Jim Cramer was shocked when Warren Buffett revealed to CNBC on Monday that Berkshire Hathaway had more than doubled its position in Apple, to 133 million shares.

"We got more investing wisdom than most people can consume in a lifetime," the "Mad Money" host said about the interview.

Buffett revealed to "Squawk Box" that after Jan. 1 and before Apple's earnings on Jan. 31, Berkshire Hathaway purchased 120 million shares. That put Apple neck and neck with Coca-Cola as its largest position.

Cramer marveled at the simplicity of Buffett's approach when he explained that when he takes his great-grandkids and their friends to Dairy Queen, they all have an iPhone. That prompted him to do homework on the balance sheet, capital allocation, earnings and decide that Apple was a good buy.

"What is amazing about this is that Buffett did what literally anyone can do," Cramer said.

He started with an idea, did the homework and realized it was a great stock.

It was clear to Cramer that Buffett viewed Apple differently from analysts on the conference call each quarter. Those analysts cover high-growth companies like Facebook and Alphabet and tend to come to the conclusion that perhaps Apple's best days are behind it.
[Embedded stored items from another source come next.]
/-- A stage with the unity form answers its sample, and its state words become zeros again (R148). -/
theorem active_unityForm {st : Stage} {a b x : F32} {sa sb sx : Bool} {ma mb mx : Nat}
    (hc : st.coeffs = ⟨0x3F800000#32, a, b, a, b⟩) (ha : val32 a = .fin sa ma) (hab : ma < 2 * 2 ^ 149)
    (hb : val32 b = .fin sb mb) (hbb : mb < 2 ^ 149) (hx : val32 x = .fin sx mx) (hxb : mx < 2 ^ 126 * 2 ^ 149)
    (h1 : IsZero32 st.s1) (h2 : IsZero32 st.s2) (n : Nat) :
    SameUpToNegZero x (st.active n x).1 ∧ IsZero32 (st.active n x).2.s1 ∧ IsZero32 (st.active n x).2.s2 := by
  unfold Stage.active
  simp only [hc, mul32_one hx]
  have hy := add32_zero_sameUpToNegZero hx h1 (n + 1)
  exact ⟨hy, add32_zeros (sub32_products_isZero ha hx hab hxb hy ..) h2 _,
    sub32_products_isZero hb hx (by omega) hxb hy ..⟩

/-- `STAGE_PROCESS` of an active stage gives the sample and writes the stage that `ACTIVE_PROCESS` computes (R143). -/
theorem exec_stage_active {s : State} {c : Lane} {j : StageIdx} (h : (s.stage c j).bypass = false) (x : F32) :
    ∃ t, exec (.stageProcess c j x) s = .next t ∧
      t.result = .sample ((s.stage c j).active s.nanDraws x).1 ∧
      t.stage c j = ((s.stage c j).active s.nanDraws x).2 := by
  rw [exec_stage, stageProcess_active h]
  exact ⟨_, rfl, rfl, stage_setStage_same s c j _⟩

/-- Settles O40: the active stage has the unity form and a state of zeros. -/
theorem zeroDecibelPeakIsTheIdentity : Obligations.ZeroDecibelPeakIsTheIdentity := by
  intro c j a b x s sa sb sx ma mb mx hbp hc ha hab hb hbb hx hxb h1 h2
  obtain ⟨t, ht, hr, hst⟩ := exec_stage_active hbp x
  have hy := active_unityForm hc ha hab hb hbb hx hxb h1 h2 s.nanDraws
  rw [← hst] at hy
  exact ⟨t, _, ht, hr, hy⟩

end Sys2Proof
end

section
/-! Proofs of the statements about the cut chain and the mono chain (42_cut_chain.md): the order codes (R161), order
selection (R160, R162), the chain as its four slots (R164), and the lane as its three parts (R165). -/
namespace Sys2Proof

open Machine

/-! ### Order codes -/

/-- `CONVERT_SNAPSHOT` as executed (40_coeff_factory.md R118). -/
theorem exec_convertSnapshot (fsd : F64) (s : State) :
    exec (.convertSnapshot fsd) s = .next (s.withResult (.snapshot (convertSnapshot s.snap fsd))) := rfl

/-- Both order codes of a conversion are order codes of a chain (R161). -/
theorem convertSnapshot_orders_le_three (snap : Vector F32 7) (fsd : F64) :
    (convertSnapshot snap fsd).kL ≤ 3 ∧ (convertSnapshot snap fsd).kH ≤ 3 :=
  ⟨convSlope_le_three snap[5], convSlope_le_three snap[6]⟩

/-- A code above 3 is the fault, whatever the sequence (R161). -/
theorem orderFault_orderCode {k : Nat} (h : 3 < k) (seq : List CoeffSet) : orderFault k seq = some (.orderCode k) :=
  if_pos h

/-- Settles O33: the only result of a conversion is the converted snapshot, whose order codes are slopes; the order code
is the first thing order selection checks. -/
theorem orderCodesAboveThreeAreRefused : Obligations.OrderCodesAboveThreeAreRefused := by
  refine ⟨fun fsd s t P ht hP => ?conversion, fun c ch k seq s hk => ?chain⟩
  case conversion =>
    rw [exec_convertSnapshot] at ht
    cases ht
    cases hP
    exact convertSnapshot_orders_le_three s.snap fsd
  case chain =>
    simp only [exec, execChainApplyOrder, orderFault_orderCode hk]

/-! ### The stage numbers of a chain -/

/-- The slots of a chain are four stages in a row (10_state.md R31). -/
theorem slotStage_val (ch : Chain) (i : Slot) : (slotStage ch i).val = (slotStage ch 0).val + i.val := by
  cases ch <;> simp [slotStage]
Buffett compared Apple's brand to that of American Express when it was out of favor a few years ago. This was a refreshing analysis for Cramer.

"It rang so true, and I was thrilled that he recognized the reality that Apple is not an expensive tech stock. It is a cheap consumer product stock. Bravo," Cramer said.

Though iPhone sales account for approximately 70 percent of Apple's revenue, Cramer has often argued that Apple's growing service revenue stream could ultimately diversify the company away from being a maker of devices.